● Data
-- ==== Sys2Proof/Machine/Output.lean ====
section
/-! DEFINITION. The colour output stage, spec/44_output.md. -/

namespace Sys2Proof.Machine

open Sys2Proof.Config

/-- Backdrop() (R232): entry `16 + (reg[7] & 0x0F)`. -/
def State.backdrop (s : State) : Nat := 16 + s.backdropIndex

/-- SelectEntry(slot) (R231). -/
def State.selectEntry (s : State) (slot : Slot) : Nat :=
  if slot.spr && (!slot.bgPrio || slot.bgIdx == 0) then 16 + slot.sprIdx.toNat
  else if slot.bgIdx = 0 then s.backdrop
  else slot.bgBank.toNat * 16 + slot.bgIdx.toNat

/-- The Game Gear word of entry e: bytes 2e (low) and 2e + 1 (high) (R67, R105). -/
def State.ggWord (s : State) (e : Nat) : BitVec 16 := s.cramByte (2 * e + 1) ++ s.cramByte (2 * e)

/-- Colour(e) (R233, R234, R235). -/
def State.colour (s : State) (e : Nat) : Rgba :=
  if s.gameGear then ggColour (s.ggWord e) else smsColour (s.cramByte e)

/-- The frame-buffer index of the pixel at line L, column X, if it is written (R236). -/
def State.fbIndex (s : State) (L X : Nat) : Option Nat :=
  if s.gameGear then
    if ggFirstLine ≤ L ∧ L ≤ ggLastLine ∧ ggFirstColumn ≤ X ∧ X ≤ ggLastColumn then
      some ((L - ggFirstLine) * fbWidth true + (X - ggFirstColumn))
    else none
  else some (L * fbWidth false + X)

/-- Emit(L, X, rgba) (R236). -/
def State.emitPixel (s : State) (L : Nat) (fb : FrameBuffer) (X : Nat) (c : Rgba) : FrameBuffer :=
  match s.fbIndex L X with
  | some i => fb.write i c
  | none => fb

/-- The colour shown at column X: the entry the slot selects (R230). -/
def State.pixelColour (s : State) (X : Fin 256) : Rgba := s.colour (s.selectEntry s.info[X.val])

/-- The frame buffer OutputPass(L) leaves: columns 0..255 ascending (R230, R75). -/
def State.outputFb (s : State) (L : Nat) : FrameBuffer :=
  (List.range 256).foldl (fun fb X => s.emitPixel L fb X (s.pixelColour (Fin.ofNat 256 X))) s.fb

/-- OutputPass(L) (R230): it writes the frame buffer and no state of the block. -/
def outputPass (L : Nat) (s : State) : State := { s with fb := s.outputFb L }

end Sys2Proof.Machine
end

● Work instruction
Copy word for word the stretch of entries above from the line that has "def State.selectEntry (s" through the line that has "def State.outputFb (s", both ends included, and nothing outside it.

● The answer
def State.selectEntry (s : State) (slot : Slot) : Nat :=
  if slot.spr && (!slot.bgPrio || slot.bgIdx == 0) then 16 + slot.sprIdx.toNat
  else if slot.bgIdx = 0 then s.backdrop
  else slot.bgBank.toNat * 16 + slot.bgIdx.toNat

/-- The Game Gear word of entry e: bytes 2e (low) and 2e + 1 (high) (R67, R105). -/
def State.ggWord (s : State) (e : Nat) : BitVec 16 := s.cramByte (2 * e + 1) ++ s.cramByte (2 * e)

/-- Colour(e) (R233, R234, R235). -/
def State.colour (s : State) (e : Nat) : Rgba :=
  if s.gameGear then ggColour (s.ggWord e) else smsColour (s.cramByte e)

/-- The frame-buffer index of the pixel at line L, column X, if it is written (R236). -/
def State.fbIndex (s : State) (L X : Nat) : Option Nat :=
  if s.gameGear then
    if ggFirstLine ≤ L ∧ L ≤ ggLastLine ∧ ggFirstColumn ≤ X ∧ X ≤ ggLastColumn then
      some ((L - ggFirstLine) * fbWidth true + (X - ggFirstColumn))
    else none
  else some (L * fbWidth false + X)

/-- Emit(L, X, rgba) (R236). -/
def State.emitPixel (s : State) (L : Nat) (fb : FrameBuffer) (X : Nat) (c : Rgba) : FrameBuffer :=
  match s.fbIndex L X with
  | some i => fb.write i c
  | none => fb

/-- The colour shown at column X: the entry the slot selects (R230). -/
def State.pixelColour (s : State) (X : Fin 256) : Rgba := s.colour (s.selectEntry s.info[X.val])

/-- The frame buffer OutputPass(L) leaves: columns 0..255 ascending (R230, R75). -/
def State.outputFb (s : State) (L : Nat) : FrameBuffer :=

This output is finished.